Net revenue

Mensa Brands achieves net income of Rs 1,500 cr in first 12 months of operation

Mensa Brands, led by Ananth Narayanan, a start-up that owns and operates an umbrella of direct-to-consumer (D2C) brands, had a net income of Rs 1,500 crore in the last 12 months of operation ending May 2022.

Mensa Brands Founder and CEO Narayanan, who is also the former CEO of Myntra and Medlife, told FE that the company now aims to double its net sales to Rs 3,000 crore in the next 12 months. .

Mensa embarked on its journey in May 2021 with the intention of partnering with and investing in digitally-driven brands in fashion and apparel, home and garden, beauty and personal care and food, and to make them evolve exponentially. The start-up works closely with the founding teams to accelerate growth in markets, through brand websites and global platforms using a combination of initiatives across product, pricing, marketing , distribution and brand building with a technology platform at its heart.

To date, the company has acquired 20 fashion, beauty and lifestyle brands, and Mensa says the majority of these have grown by 80% over the past 12 months in terms of revenues since their integration with Mensa. Additionally, Mensa also claims to be profitable although the companies have not shared detailed financial data.

Mensa Brands typically acquires a majority stake in these D2C brands, giving it direct control over operations, expansion, and strategy. The turnover achieved by these companies over the past 12 months is recorded as Mensa’s turnover in its books.

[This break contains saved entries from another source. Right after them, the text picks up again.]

theorem op_eq_of_spells {r : OpRow} {w : CmdWord} (hr : r ∈ opcodeTable) (h : r.spells w = true) :
    (Fields.ofWord w).op = (Fields.ofWord r.pattern).op := by
  have masked_op : (Fields.ofWord w).op &&& (Fields.ofWord r.mask).op = (Fields.ofWord r.pattern).op :=
    congrArg Fields.op ((OpRow.spells_iff r w).mp h)
  rwa [mask_op_eq_allOnes r hr, BitVec.and_allOnes] at masked_op

/-- A word spells no row but that of its own opcode. -/
theorem eq_of_spells {r r' : OpRow} {w : CmdWord} (hr : r ∈ opcodeTable) (hr' : r' ∈ opcodeTable)
    (hop : (Fields.ofWord w).op = (Fields.ofWord r.pattern).op) (h : r'.spells w = true) : r' = r := by
  have same_op : (Fields.ofWord r'.pattern).op = (Fields.ofWord r.pattern).op := (op_eq_of_spells hr' h).symm.trans hop
  have same_row := rowOf_pattern_op r' hr'
  rw [same_op, rowOf_pattern_op r hr] at same_row
  exact (Option.some.inj same_row).symm

/-- A word that spells a row has the row's value in every bit of the row's mask. -/
theorem getLsbD_of_spells {r : OpRow} {w : CmdWord} {k : Nat} (h : r.spells w = true) (hk : r.mask.getLsbD k = true) :
    w.getLsbD k = r.pattern.getLsbD k := by
  have masked_word : w &&& r.mask = r.pattern := beq_iff_eq.mp h
  rw [← masked_word, BitVec.getLsbD_and, hk, Bool.and_true]

theorem spellsNone_iff (w : CmdWord) : spellsNone w ↔ ∀ r ∈ opcodeTable, ¬ r.spells w = true := by
  simp [spellsNone]

/-! ### A word that decodes spells a row -/

theorem ifClear_eq_ok_iff (clear : Bool) (op : BitVec 8) (i j : Instr) :
    ifClear clear op i = .ok j ↔ clear = true ∧ i = j := by
  cases clear <;> simp [ifClear]

theorem eq_ofNat_of_toNat_eq {n k : Nat} {x : BitVec n} (h : x.toNat = k) : x = BitVec.ofNat n k := by
  simp [← h]

/-- The reserved bits an arm of the opcode map tests are the bits that the mask of its opcode's row keeps beside OP
(30_encoding.md R72, R73). -/
theorem decodeFields_ok {f : Fields} {i : Instr} (h : decodeFields f = .ok i) :
    ∃ r, rowOf f.op = some r ∧ r.mnemonic = i.mnemonic ∧
      f.and (Fields.ofWord r.mask) = Fields.ofWord r.pattern := by
  obtain ⟨op, u, k, a, b, ch, cl⟩ := f
  unfold decodeFields at h
  split at h
  case h_35 => cases h
  all_goals
    next hop =>
    obtain rfl := eq_ofNat_of_toNat_eq hop
    obtain ⟨hclear, rfl⟩ := (ifClear_eq_ok_iff ..).mp h
    simp only [Bool.and_eq_true, beq_iff_eq, fields_c_eq_zero_iff, fields_c_and_eq_zero_iff,
      BitVec.ofNat_eq_ofNat] at hclear
    refine ⟨_, rfl, rfl, ?_⟩
    simp [hclear, Fields.and, Fields.ofWord]

theorem decode_ok_spells {w : CmdWord} {i : Instr} (h : decode w = .ok i) :
    ∃ r ∈ opcodeTable, r.mnemonic = i.mnemonic ∧ r.spells w = true := by
  obtain ⟨r, hrow, hname, hfields⟩ := decodeFields_ok h
  exact ⟨r, mem_of_rowOf hrow, hname, (OpRow.spells_iff r w).mpr hfields⟩

theorem decode_error_of_spellsNone {w : CmdWord} (h : spellsNone w) : ∃ e, decode w = .error e := by
  cases hd : decode w with
  | error e => exact ⟨e, rfl⟩
  | ok i =>
    obtain ⟨r, hr, -, hspells⟩ := decode_ok_spells hd
    exact absurd hspells ((spellsNone_iff w).mp h r hr)

/-! ### The step on an illegal word -/

@[simp] theorem payloadLen_accept (w : CmdWord) (s : State) (p : List Byte) (rest : List HostEvent) :
    payloadLen w (s.accept p rest) = payloadLen w s := rfl

theorem step_of_decode_error {s : State} {w : CmdWord} {p : List Byte} {rest : List HostEvent} {e : DecodeError}
    (hs : s.hostIn = .command w p :: rest) (hd : decode w = .error e) :
    step s = illegalWord w (s.accept p rest) := by
  simp [step, hs, hd]

/-- An illegal word whose payload is there: the payload is consumed and ILLEGAL raised, nothing else (30_encoding.md R73). -/
theorem illegalWord_ready {w : CmdWord} {s : State} (h : payloadLen w s ≤ s.payIn.length) :
    illegalWord w s = .next (State.respond { s with payIn := s.payIn.drop (payloadLen w s) } .illegal []) :=
  withPayload_ready _ s _ h

/-! ### The obligation -/

/-- Settles O6: a word that spells no row is rejected by the decoder, so the step is `illegalWord`; an unassigned opcode is no
row's, and a reserved bit that is set contradicts the one row of the word's opcode. -/
theorem illegalWordOnlyConsumesItsPayload : Obligations.IllegalWordOnlyConsumesItsPayload := by
  refine ⟨?_, ?_, ?_⟩
  · intro s w p rest hs hnone hlen
    obtain ⟨e, hd⟩ := decode_error_of_spellsNone hnone
    rw [step_of_decode_error hs hd, illegalWord_ready hlen]
    rfl
  · intro w hop
    rw [spellsNone_iff]
    intro r hr hspells
    have assigned := pattern_op_assigned r hr
    rw [← op_eq_of_spells hr hspells] at assigned
    omega
  · intro w r k hr hop _ hmask hpattern hbit
    rw [spellsNone_iff]
    intro r' hr' hspells
    obtain rfl := eq_of_spells hr hr' hop hspells
    have pattern_bit := getLsbD_of_spells hspells hmask
    simp [hbit, hpattern] at pattern_bit

end Sys2Proof.Encoding

/-! The canvas commands (40_canvas.md R100 to R116): what each answers in bounds, the status of each bounds check, and the
bytes and pixels a write leaves in the store. -/

namespace Sys2Proof.Canvas

open Sys2Proof.Machine

/-! ### The arm of each command -/

theorem exec_cvNew (w h : Nat) (s : State) : exec (.cvNew w h) s = execCvNew w h s := rfl
theorem exec_cvWidth (s : State) : exec .cvWidth s = finish (be16 s.width) s := rfl
theorem exec_cvHeight (s : State) : exec .cvHeight s = finish (be16 s.height) s := rfl
theorem exec_cvCapw (s : State) : exec .cvCapw s = finish (be16 (BitVec.ofNat 16 s.par.capW)) s := rfl
theorem exec_cvCaph (s : State) : exec .cvCaph s = finish (be16 (BitVec.ofNat 16 s.par.capH)) s := rfl
theorem exec_cvRow (y : Int) (s : State) :
    exec (.cvRow y) s = orRaise (checkRow s y) s (finish (s.readRow y) s) := rfl
theorem exec_cvRoww (y : Int) (s : State) :
    exec (.cvRoww y) s =
      withPayload s.rowLen s (fun p s => orRaise (checkRow s y) s (finish [] (s.writeBytes y 0 p))) := rfl
theorem exec_cvByte (bx y : Int) (s : State) :
    exec (.cvByte bx y) s = orRaise (checkCol s bx s.rowLen y) s (finish [s.memRead y bx] s) := rfl
theorem exec_cvBytew (bx y : Int) (v : Byte) (s : State) :
    exec (.cvBytew bx y v) s = orRaise (checkCol s bx s.rowLen y) s (finish [] (s.memWrite y bx v)) := rfl
theorem exec_cvBit (x y : Int) (s : State) :
    exec (.cvBit x y) s = orRaise (checkCol s x s.width.toNat y) s (finish [s.readPixel x y] s) := rfl
theorem exec_cvBitw (x y : Int) (v : Bool) (s : State) :
    exec (.cvBitw x y v) s = orRaise (checkCol s x s.width.toNat y) s (finish [] (s.writePixel x y v)) := rfl
theorem exec_cvAlpha (s : State) : exec .cvAlpha s = finish [flagByte s.alphaSet, s.alphaThr] s := rfl
theorem exec_cvAlphaw (present : Bool) (thr : Byte) (s : State) :
    exec (.cvAlphaw present thr) s =
      finish [] { s with alphaSet := present, alphaThr := if present then thr else 0x00 } := rfl
theorem exec_cvDraw (x y : Int) (alpha : Byte) (s : State) : exec (.cvDraw x y alpha) s = execCvDraw x y alpha s := rfl

/-! ### The bounds checks (R100) -/

theorem checkRow_of_not_liveRow {s : State} {y : Int} (hy : ¬ s.liveRow y) : checkRow s y = some .yOob := if_neg hy

theorem checkCol_of_only_column_out {s : State} {x y : Int} {limit : Nat} (hx : ¬ (0 ≤ x ∧ x < (limit : Int)))
    (hy : s.liveRow y) : checkCol s x limit y = some .xOob := by
  cases horder : s.par.oobOrder <;> simp [checkCol, horder, hx, hy]

theorem checkCol_of_only_row_out {s : State} {x y : Int} {limit : Nat} (hx : 0 ≤ x ∧ x < (limit : Int))
    (hy : ¬ s.liveRow y) : checkCol s x limit y = some .yOob := by
  cases horder : s.par.oobOrder <;> simp [checkCol, horder, hx, hy]

/-- The status when column and row are both out of bounds, as OOB_ORDER says. -/
def bothOut : OobOrder → Status
  | .xFirst => .xOob
  | .yFirst => .yOob

theorem checkCol_of_both_out {s : State} {x y : Int} {limit : Nat} {order : OobOrder}
    (hx : ¬ (0 ≤ x ∧ x < (limit : Int))) (hy : ¬ s.liveRow y) (horder : s.par.oobOrder = order) :
    checkCol s x limit y = some (bothOut order) := by
  cases order <;> simp [checkCol, bothOut, horder, hx, hy]

/-- A command with a column and a row ends with the status its bounds check raises. -/
theorem exec_of_checkCol_some {s : State} {i : Instr} {x y : Int} {limit : Nat} {st : Status}
    (hi : columnOf s i = some (x, limit, y)) (hst : checkCol s x limit y = some st) :
    exec i s = .next (s.respond st []) := by
  cases i <;> cases hi
  case cvByte => rw [exec_cvByte, hst, orRaise_some, raise]
  case cvBytew => rw [exec_cvBytew, hst, orRaise_some, raise]
  case cvBit => rw [exec_cvBit, hst, orRaise_some, raise]
  case cvBitw => rw [exec_cvBitw, hst, orRaise_some, raise]

theorem exec_cvRow_of_not_liveRow {s : State} {y : Int} (hy : ¬ s.liveRow y) :
    exec (.cvRow y) s = .next (s.respond .yOob []) := by
  rw [exec_cvRow, checkRow_of_not_liveRow hy, orRaise_some, raise]

/-! ### Commands in bounds -/

/-- The byte that holds a live pixel is live. -/
theorem liveByte_of_livePixel {s : State} {x : Int} (hx : s.livePixel x) : s.liveByte (x / 8) := by
  obtain ⟨hlow, hhigh⟩ := hx
  simp only [State.liveByte, State.rowLen, ceil8]
  omega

“The revenue we recorded for the 20 brands over the past year was Rs 1,500 crore, which is the net revenue reported by each of them. We plan to acquire another 20 brands next year, potentially doubling our overall revenue,” Narayanan said in an interview with FE.

The startup emulates a business model similar to that of US-based Thrasio, which acquires and operates around 100 independent Amazon sellers and direct-to-consumer (D2C) brands. Thrasio is now valued at $10 billion and also reported a profit of $100 million on revenue of $500 million in fiscal 2020. The US-based company is said to have been eyeing the Indian market though. that it has not yet finalized its expansion plans.

Narayanan said that Mensa Brands only acquires already profitable brands with revenues above Rs 20 crore and above and average order value (AOV) ranging from Rs 600 to Rs 6,000. The company also has internal benchmarks that seek customer reviews and ratings of the product, as well as other important metrics such as repeat purchase value and user lifetime value (LTV) prior to acquisition.

“Most of the brands we acquire have top-notch sourcing quality and design and when we integrate they typically have revenue capping at Rs 20-40 crore per annum. We typically try to triple their revenue in just six to nine months after acquisition,” Narayanan added.

Of the Rs 1,500 crore revenue reported by all brands currently managed by Mensa, about 10% comes from offline sales channels. Additionally, more than half of Mensa’s brands are available outside India in the US, Canada, UK, Germany, Singapore and UAE, contributing 20% ​​of revenue, according to Narayanan.

He also added that currently, Mensa only focuses on the three verticals mentioned earlier, but may expand into new categories depending on market dynamics. “The fashion, beauty and lifestyle categories together represent $120 billion in market size in India with gross margins of over 60% and we will be focusing on these segments in the near term. We can be interested in big categories like consumer electronics, but we will never enter the mobile phone market,” Narayanan said.

For example, a menswear brand named Dennis Lingo acquired by Mensa last year has already achieved 2X growth in revenue since the acquisition in October 2021. Narayanan told FE that the brand has already achieved a revenue rate of Rs 100 crore currently. This was possible thanks to the rapid expansion of digital marketing, quality control and the expansion of warehouses into new geographies, he added.

Talking about fundraising plans, Narayanan said that Mensa has not yet used up all of its capital and currently has a large amount of dry power. Mensa has raised a total of over $300 million in equity and debt since its launch last year. “We still have enough money in the bank, especially for the next 20 acquisitions next year. We are not raising capital immediately,” Narayanan said.